Oggi, come sostanzialmente allora, l’1% della popolazione possiede il 17,3% della ricchezza nazionale. La vera differenza per i ceti più deboli, tra gli anni ’20 e oggi, sono l’esistenza di programmi di previdenza sociale e pensionistici e (almeno in Europa) un sistema sanitario e scolastico garantiti.
Questi naturalmente sono dati americani e non italiani, ma la realtà è comunque la medesima: basti pensare come larghi strati delle famiglie italiane negli anni ’60 e ’70 erano monoreddito e di ceto operaio, ciononostante erano la maggioranza quelle che si concedevano periodi ragionevolmente lunghi di vacanze estive (e a Rimini lo si sa bene…). Cosa che oggi è davvero lontana dalla possibilità di molti.
(Riporto da pag 135): “Negli anni ’30 e ’40 (negli Stati uniti, in Europa nel dopo guerra) furono create istituzioni e stabilite norme che limitavano la disuguaglianza: a partire dagli ‘70 tali istituzioni e norme sono state smantellate, determinando l’aumento della disuguaglianza.”

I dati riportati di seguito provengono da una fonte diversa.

@[simp] theorem image_setVerifyQueue' (s : State) (q : List Drive) (k : SlotNo) : (s.setVerifyQueue q).image k = s.image k := rfl
@[simp] theorem acc_setVerifyQueue' (s : State) (q : List Drive) (k : WaveNo) : (s.setVerifyQueue q).acc k = s.acc k := rfl
@[simp] theorem wave_setVerifyQueue' (s : State) (q : List Drive) (k : WaveNo) : (s.setVerifyQueue q).wave k = s.wave k := rfl
@[simp] theorem drive_setVerifyQueue' (s : State) (q : List Drive) (k : Drive) : (s.setVerifyQueue q).drive k = s.drive k := rfl
@[simp] theorem code_setVerifyQueue' (s : State) (q : List Drive) (k : Rung) : (s.setVerifyQueue q).code k = s.code k := rfl
@[simp] theorem save_setVerifyQueue' (s : State) (q : List Drive) (k : Drive) : (s.setVerifyQueue q).save k = s.save k := rfl
@[simp] theorem context_setVerifyQueue' (s : State) (q : List Drive) (k : Fin 4) : (s.setVerifyQueue q).context k = s.context k := rfl
@[simp] theorem order_setVerifyQueue' (s : State) (q : List Drive) (k : OrderNo) : (s.setVerifyQueue q).order k = s.order k := rfl
@[simp] theorem record_setVerifyQueue' (s : State) (q : List Drive) (k : RecNo) : (s.setVerifyQueue q).record k = s.record k := rfl
@[simp] theorem station_setVerifyQueue' (s : State) (q : List Drive) (k : StationNo) : (s.setVerifyQueue q).station k = s.station k := rfl
@[simp] theorem artwork_setVerifyQueue' (s : State) (q : List Drive) (k : ArtNo) : (s.setVerifyQueue q).artwork k = s.artwork k := rfl
@[simp] theorem template_setVerifyQueue' (s : State) (q : List Drive) (k : TmplNo) : (s.setVerifyQueue q).template k = s.template k := rfl
@[simp] theorem event_setVerifyQueue' (s : State) (q : List Drive) (k : EventClass) : (s.setVerifyQueue q).event k = s.event k := rfl

@[simp] theorem image_setContext' (s : State) (c : Fin 4) (x : Option Context) (k : SlotNo) : (s.setContext c x).image k = s.image k := rfl
@[simp] theorem acc_setContext' (s : State) (c : Fin 4) (x : Option Context) (k : WaveNo) : (s.setContext c x).acc k = s.acc k := rfl
@[simp] theorem wave_setContext' (s : State) (c : Fin 4) (x : Option Context) (k : WaveNo) : (s.setContext c x).wave k = s.wave k := rfl
@[simp] theorem drive_setContext' (s : State) (c : Fin 4) (x : Option Context) (k : Drive) : (s.setContext c x).drive k = s.drive k := rfl
@[simp] theorem code_setContext' (s : State) (c : Fin 4) (x : Option Context) (k : Rung) : (s.setContext c x).code k = s.code k := rfl
@[simp] theorem save_setContext' (s : State) (c : Fin 4) (x : Option Context) (k : Drive) : (s.setContext c x).save k = s.save k := rfl
@[simp] theorem order_setContext' (s : State) (c : Fin 4) (x : Option Context) (k : OrderNo) : (s.setContext c x).order k = s.order k := rfl
@[simp] theorem record_setContext' (s : State) (c : Fin 4) (x : Option Context) (k : RecNo) : (s.setContext c x).record k = s.record k := rfl
@[simp] theorem station_setContext' (s : State) (c : Fin 4) (x : Option Context) (k : StationNo) : (s.setContext c x).station k = s.station k := rfl
@[simp] theorem artwork_setContext' (s : State) (c : Fin 4) (x : Option Context) (k : ArtNo) : (s.setContext c x).artwork k = s.artwork k := rfl
@[simp] theorem template_setContext' (s : State) (c : Fin 4) (x : Option Context) (k : TmplNo) : (s.setContext c x).template k = s.template k := rfl
@[simp] theorem event_setContext' (s : State) (c : Fin 4) (x : Option Context) (k : EventClass) : (s.setContext c x).event k = s.event k := rfl

@[simp] theorem image_modOrder' (s : State) (o : OrderNo) (f : Order → Order) (k : SlotNo) : (s.modOrder o f).image k = s.image k := rfl
@[simp] theorem acc_modOrder' (s : State) (o : OrderNo) (f : Order → Order) (k : WaveNo) : (s.modOrder o f).acc k = s.acc k := rfl
@[simp] theorem wave_modOrder' (s : State) (o : OrderNo) (f : Order → Order) (k : WaveNo) : (s.modOrder o f).wave k = s.wave k := rfl
@[simp] theorem drive_modOrder' (s : State) (o : OrderNo) (f : Order → Order) (k : Drive) : (s.modOrder o f).drive k = s.drive k := rfl
@[simp] theorem code_modOrder' (s : State) (o : OrderNo) (f : Order → Order) (k : Rung) : (s.modOrder o f).code k = s.code k := rfl
@[simp] theorem save_modOrder' (s : State) (o : OrderNo) (f : Order → Order) (k : Drive) : (s.modOrder o f).save k = s.save k := rfl
@[simp] theorem context_modOrder' (s : State) (o : OrderNo) (f : Order → Order) (k : Fin 4) : (s.modOrder o f).context k = s.context k := rfl
@[simp] theorem record_modOrder' (s : State) (o : OrderNo) (f : Order → Order) (k : RecNo) : (s.modOrder o f).record k = s.record k := rfl
@[simp] theorem station_modOrder' (s : State) (o : OrderNo) (f : Order → Order) (k : StationNo) : (s.modOrder o f).station k = s.station k := rfl
@[simp] theorem artwork_modOrder' (s : State) (o : OrderNo) (f : Order → Order) (k : ArtNo) : (s.modOrder o f).artwork k = s.artwork k := rfl
@[simp] theorem template_modOrder' (s : State) (o : OrderNo) (f : Order → Order) (k : TmplNo) : (s.modOrder o f).template k = s.template k := rfl
@[simp] theorem event_modOrder' (s : State) (o : OrderNo) (f : Order → Order) (k : EventClass) : (s.modOrder o f).event k = s.event k := rfl

@[simp] theorem image_modRecord' (s : State) (n : RecNo) (f : DiscRecord → DiscRecord) (k : SlotNo) : (s.modRecord n f).image k = s.image k := rfl
@[simp] theorem acc_modRecord' (s : State) (n : RecNo) (f : DiscRecord → DiscRecord) (k : WaveNo) : (s.modRecord n f).acc k = s.acc k := rfl
@[simp] theorem wave_modRecord' (s : State) (n : RecNo) (f : DiscRecord → DiscRecord) (k : WaveNo) : (s.modRecord n f).wave k = s.wave k := rfl
@[simp] theorem drive_modRecord' (s : State) (n : RecNo) (f : DiscRecord → DiscRecord) (k : Drive) : (s.modRecord n f).drive k = s.drive k := rfl
@[simp] theorem code_modRecord' (s : State) (n : RecNo) (f : DiscRecord → DiscRecord) (k : Rung) : (s.modRecord n f).code k = s.code k := rfl
@[simp] theorem save_modRecord' (s : State) (n : RecNo) (f : DiscRecord → DiscRecord) (k : Drive) : (s.modRecord n f).save k = s.save k := rfl
@[simp] theorem context_modRecord' (s : State) (n : RecNo) (f : DiscRecord → DiscRecord) (k : Fin 4) : (s.modRecord n f).context k = s.context k := rfl
@[simp] theorem order_modRecord' (s : State) (n : RecNo) (f : DiscRecord → DiscRecord) (k : OrderNo) : (s.modRecord n f).order k = s.order k := rfl
@[simp] theorem station_modRecord' (s : State) (n : RecNo) (f : DiscRecord → DiscRecord) (k : StationNo) : (s.modRecord n f).station k = s.station k := rfl
@[simp] theorem artwork_modRecord' (s : State) (n : RecNo) (f : DiscRecord → DiscRecord) (k : ArtNo) : (s.modRecord n f).artwork k = s.artwork k := rfl
@[simp] theorem template_modRecord' (s : State) (n : RecNo) (f : DiscRecord → DiscRecord) (k : TmplNo) : (s.modRecord n f).template k = s.template k := rfl
@[simp] theorem event_modRecord' (s : State) (n : RecNo) (f : DiscRecord → DiscRecord) (k : EventClass) : (s.modRecord n f).event k = s.event k := rfl

@[simp] theorem image_modStation' (s : State) (i : StationNo) (f : Station → Station) (k : SlotNo) : (s.modStation i f).image k = s.image k := rfl
@[simp] theorem acc_modStation' (s : State) (i : StationNo) (f : Station → Station) (k : WaveNo) : (s.modStation i f).acc k = s.acc k := rfl
@[simp] theorem wave_modStation' (s : State) (i : StationNo) (f : Station → Station) (k : WaveNo) : (s.modStation i f).wave k = s.wave k := rfl
@[simp] theorem drive_modStation' (s : State) (i : StationNo) (f : Station → Station) (k : Drive) : (s.modStation i f).drive k = s.drive k := rfl
@[simp] theorem code_modStation' (s : State) (i : StationNo) (f : Station → Station) (k : Rung) : (s.modStation i f).code k = s.code k := rfl
@[simp] theorem save_modStation' (s : State) (i : StationNo) (f : Station → Station) (k : Drive) : (s.modStation i f).save k = s.save k := rfl
@[simp] theorem context_modStation' (s : State) (i : StationNo) (f : Station → Station) (k : Fin 4) : (s.modStation i f).context k = s.context k := rfl
@[simp] theorem order_modStation' (s : State) (i : StationNo) (f : Station → Station) (k : OrderNo) : (s.modStation i f).order k = s.order k := rfl
@[simp] theorem record_modStation' (s : State) (i : StationNo) (f : Station → Station) (k : RecNo) : (s.modStation i f).record k = s.record k := rfl
@[simp] theorem artwork_modStation' (s : State) (i : StationNo) (f : Station → Station) (k : ArtNo) : (s.modStation i f).artwork k = s.artwork k := rfl
@[simp] theorem template_modStation' (s : State) (i : StationNo) (f : Station → Station) (k : TmplNo) : (s.modStation i f).template k = s.template k := rfl
@[simp] theorem event_modStation' (s : State) (i : StationNo) (f : Station → Station) (k : EventClass) : (s.modStation i f).event k = s.event k := rfl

Queste poche parole, tanto lapidarie da un lato quanto scontate dall’altro, segnano la via dei partiti che vogliano dirsi progressisti oggi. E la segnano soprattutto oggi che l’assenza di regole ha prestato il fianco alle derive di speculazione che hanno prodotto il crack finanziario ed economico attuale, la segnano oggi che l’evasione fiscale e il lavoro nero sono state elevate a vere proprie forme di assistenzialismo de-facto, la segnano oggi che il mercato del lavoro è precarizzato come mai. Ad esempio, c’è qualcuno in grado di dire quanti siano, se ce sono, quei posti di lavoro con contratti “atipici” che, regolarizzati, sparirebbero? In altre parole, quanta speculazione c’è sui contratti atipici e quanta effettiva necessità c’è di flessibilità, per così dire, estrema?Concludo notando come effettivamente lo scarto più grosso che i partiti progressisti devono fare oggi (in Italia come in tutta Europa) sia di carattere culturale. Ripensare il rapporto con l’economia dopo la sbornia neo-liberista non è tema da addetti ai lavori. Che sia finalmente un economista americano, come Krugman, a mettere in discussione un modello di governo economicista a favore della politica, la dice davvero lunga su quanto sia cambiato il clima culturale dall’elezione di Obama. Il libro si conclude con un quadro su quello che dovrà essere il punto cardine dell’amministrazione Obama, cioè l’istituzione dell’assistenza sanitaria garantita per tutti: ovvero proprio durante la peggiore crisi del dopo guerra, il governo democratico americano sta tentando una vera e propria rivoluzione in termini di intervento statale a scapito di quello privato, quando, qui da noi, i provvedimenti presi dal governo sono di segno diametralmente opposto (e anche nell’opposizione c’è un certo appiattimento su tali posizioni). E’vero che tra noi e gli Stati Uniti sono più le differenze che le similitudini, ma la via è senz’altro la stessa.